■ DIRECTIONS FOR THIS TASK: When a line in the records contains the string "execPowerControl", copy that line.

■ AVAILABLE RECORDS:
theorem execCapStepRaise_keeps {s0 s : State} (h : Keeps s0 s) {t} (e : execCapStepRaise s = .next t) : Keeps s0 t := by
  unfold execCapStepRaise at e
  first
    | (replace e := Host.Outcome.next.inj e; subst e)
    | cases e
  repeat' first
    | with_reducible assumption
    | with_reducible apply noteDeciders_keeps
    | with_reducible apply raise_keeps
    | with_reducible apply Keeps.ite
    | (lift_lets; intro x; refine Keeps.cut (s := s0) (x := x) ?_ ?_; rotate_left; intro hx; clear_value x; rotate_left; subst x)
    | (lift_lets; intro (x : Memory); subst x)
    | (lift_lets; intro (x : Flash); subst x)
    | (lift_lets; intro (x : State → State × Nat × Nat); subst x)
    | (lift_lets; intro (x : State → State); subst x)
    | (lift_lets; intro (x : State → State × Result); subst x)
    | (lift_lets; intro x; clear_value x)
    | dsimp only [Keeps]
    | split

theorem execCapStepLower_keeps {s0 s : State} (h : Keeps s0 s) {t} (e : execCapStepLower s = .next t) : Keeps s0 t := by
  unfold execCapStepLower at e
  first
    | (replace e := Host.Outcome.next.inj e; subst e)
    | cases e
  repeat' first
    | with_reducible assumption
    | with_reducible apply noteDeciders_keeps
    | (with_reducible refine Keeps.foldl ?_ (fun t x h => ?_))
    | (with_reducible refine Keeps.foldlFst ?_ (fun t x h => ?_))
    | (with_reducible refine Keeps.foldlSnd ?_ (fun t x h => ?_))
    | with_reducible apply Keeps.ite
    | (lift_lets; intro x; refine Keeps.cut (s := s0) (x := x) ?_ ?_; rotate_left; intro hx; clear_value x; rotate_left; subst x)
    | (lift_lets; intro (x : Memory); subst x)
    | (lift_lets; intro (x : Flash); subst x)
    | (lift_lets; intro (x : State → State × Nat × Nat); subst x)
    | (lift_lets; intro (x : State → State); subst x)
    | (lift_lets; intro (x : State → State × Result); subst x)
    | (lift_lets; intro x; clear_value x)
    | dsimp only [Keeps]
    | split

theorem execEpisodeEnd_keeps {s0 s : State} {a0} (h : Keeps s0 s) {t} (e : execEpisodeEnd a0 s = .next t) : Keeps s0 t := by
  unfold execEpisodeEnd at e
  first
    | (replace e := Host.Outcome.next.inj e; subst e)
    | cases e
  repeat' first
    | with_reducible assumption
    | with_reducible apply noteDeciders_keeps
    | with_reducible apply Keeps.ite
    | (lift_lets; intro x; refine Keeps.cut (s := s0) (x := x) ?_ ?_; rotate_left; intro hx; clear_value x; rotate_left; subst x)
    | (lift_lets; intro (x : Memory); subst x)
    | (lift_lets; intro (x : Flash); subst x)
    | (lift_lets; intro (x : State → State × Nat × Nat); subst x)
    | (lift_lets; intro (x : State → State); subst x)
    | (lift_lets; intro (x : State → State × Result); subst x)
    | (lift_lets; intro x; clear_value x)
    | dsimp only [Keeps]
    | split

theorem nearCrossing_keeps {s0 s : State} {a0} (h : Keeps s0 s) : Keeps s0 (nearCrossing a0 s) := by
  unfold nearCrossing
  repeat' first
    | with_reducible assumption
    | with_reducible apply raise_keeps
    | with_reducible apply Keeps.ite
    | (lift_lets; intro x; refine Keeps.cut (s := s0) (x := x) ?_ ?_; rotate_left; intro hx; clear_value x; rotate_left; subst x)
    | (lift_lets; intro (x : Memory); subst x)
    | (lift_lets; intro (x : Flash); subst x)
    | (lift_lets; intro (x : State → State × Nat × Nat); subst x)
    | (lift_lets; intro (x : State → State); subst x)
    | (lift_lets; intro (x : State → State × Result); subst x)
    | (lift_lets; intro x; clear_value x)
    | dsimp only [Keeps]
    | split

theorem opticalTrip_keeps {s0 s : State} {a0} (h : Keeps s0 s) : Keeps s0 (opticalTrip a0 s) := by
  unfold opticalTrip
  repeat' first
    | with_reducible assumption
    | with_reducible apply setPort_keeps
    | with_reducible apply takeDown_keeps
    | with_reducible apply detourBuffer_keeps
    | with_reducible apply Keeps.ite
    | (lift_lets; intro x; refine Keeps.cut (s := s0) (x := x) ?_ ?_; rotate_left; intro hx; clear_value x; rotate_left; subst x)
    | (lift_lets; intro (x : Memory); subst x)
    | (lift_lets; intro (x : Flash); subst x)
    | (lift_lets; intro (x : State → State × Nat × Nat); subst x)
    | (lift_lets; intro (x : State → State); subst x)
    | (lift_lets; intro (x : State → State × Result); subst x)
    | (lift_lets; intro x; clear_value x)
    | dsimp only [Keeps]
    | split

theorem execSensorRead_keeps {s0 s : State} {a0} (h : Keeps s0 s) {t} (e : execSensorRead a0 s = .next t) : Keeps s0 t := by
  unfold execSensorRead at e
  first
    | (replace e := Host.Outcome.next.inj e; subst e)
    | cases e
  repeat' first
    | with_reducible assumption
    | with_reducible apply nearCrossing_keeps
    | with_reducible apply opticalTrip_keeps
    | with_reducible apply withAlert_keeps
    | with_reducible apply shutdown_keeps
    | (with_reducible refine Keeps.foldl ?_ (fun t x h => ?_))
    | (with_reducible refine Keeps.foldlFst ?_ (fun t x h => ?_))
    | (with_reducible refine Keeps.foldlSnd ?_ (fun t x h => ?_))
    | with_reducible apply Keeps.ite
    | (lift_lets; intro x; refine Keeps.cut (s := s0) (x := x) ?_ ?_; rotate_left; intro hx; clear_value x; rotate_left; subst x)
    | (lift_lets; intro (x : Memory); subst x)
    | (lift_lets; intro (x : Flash); subst x)
    | (lift_lets; intro (x : State → State × Nat × Nat); subst x)
    | (lift_lets; intro (x : State → State); subst x)
    | (lift_lets; intro (x : State → State × Result); subst x)
    | (lift_lets; intro x; clear_value x)
    | dsimp only [Keeps]
    | split

theorem execThermalStepRaise_keeps {s0 s : State} (h : Keeps s0 s) {t} (e : execThermalStepRaise s = .next t) : Keeps s0 t := by
  unfold execThermalStepRaise at e
  first
    | (replace e := Host.Outcome.next.inj e; subst e)
    | cases e
  repeat' first
    | with_reducible assumption
    | with_reducible apply noteDeciders_keeps
    | with_reducible apply raise_keeps
    | with_reducible apply Keeps.ite
    | (lift_lets; intro x; refine Keeps.cut (s := s0) (x := x) ?_ ?_; rotate_left; intro hx; clear_value x; rotate_left; subst x)
    | (lift_lets; intro (x : Memory); subst x)
    | (lift_lets; intro (x : Flash); subst x)
    | (lift_lets; intro (x : State → State × Nat × Nat); subst x)
    | (lift_lets; intro (x : State → State); subst x)
    | (lift_lets; intro (x : State → State × Result); subst x)
    | (lift_lets; intro x; clear_value x)
    | dsimp only [Keeps]
    | split

theorem execThermalStepLower_keeps {s0 s : State} (h : Keeps s0 s) {t} (e : execThermalStepLower s = .next t) : Keeps s0 t := by
  unfold execThermalStepLower at e
  first
    | (replace e := Host.Outcome.next.inj e; subst e)
    | cases e
  repeat' first
    | with_reducible assumption
    | with_reducible apply noteDeciders_keeps
    | with_reducible apply Keeps.ite
    | (lift_lets; intro x; refine Keeps.cut (s := s0) (x := x) ?_ ?_; rotate_left; intro hx; clear_value x; rotate_left; subst x)
    | (lift_lets; intro (x : Memory); subst x)
    | (lift_lets; intro (x : Flash); subst x)
    | (lift_lets; intro (x : State → State × Nat × Nat); subst x)
    | (lift_lets; intro (x : State → State); subst x)
    | (lift_lets; intro (x : State → State × Result); subst x)
    | (lift_lets; intro x; clear_value x)
    | dsimp only [Keeps]
    | split

theorem execPowerControl_keeps {s0 s : State} {a0} (h : Keeps s0 s) {t} (e : execPowerControl a0 s = .next t) : Keeps s0 t := by
  unfold execPowerControl at e
  first
    | (replace e := Host.Outcome.next.inj e; subst e)
    | cases e
  repeat' first
    | with_reducible assumption
    | with_reducible apply Keeps.ite
    | (lift_lets; intro x; refine Keeps.cut (s := s0) (x := x) ?_ ?_; rotate_left; intro hx; clear_value x; rotate_left; subst x)
    | (lift_lets; intro (x : Memory); subst x)
    | (lift_lets; intro (x : Flash); subst x)
    | (lift_lets; intro (x : State → State × Nat × Nat); subst x)
    | (lift_lets; intro (x : State → State); subst x)
    | (lift_lets; intro (x : State → State × Result); subst x)
    | (lift_lets; intro x; clear_value x)
    | dsimp only [Keeps]
    | split

end Sys2Proof.Laws
end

■ SOLVED EXERCISE:
theorem execPowerControl_keeps {s0 s : State} {a0} (h : Keeps s0 s) {t} (e : execPowerControl a0 s = .next t) : Keeps s0 t := by
  unfold execPowerControl at e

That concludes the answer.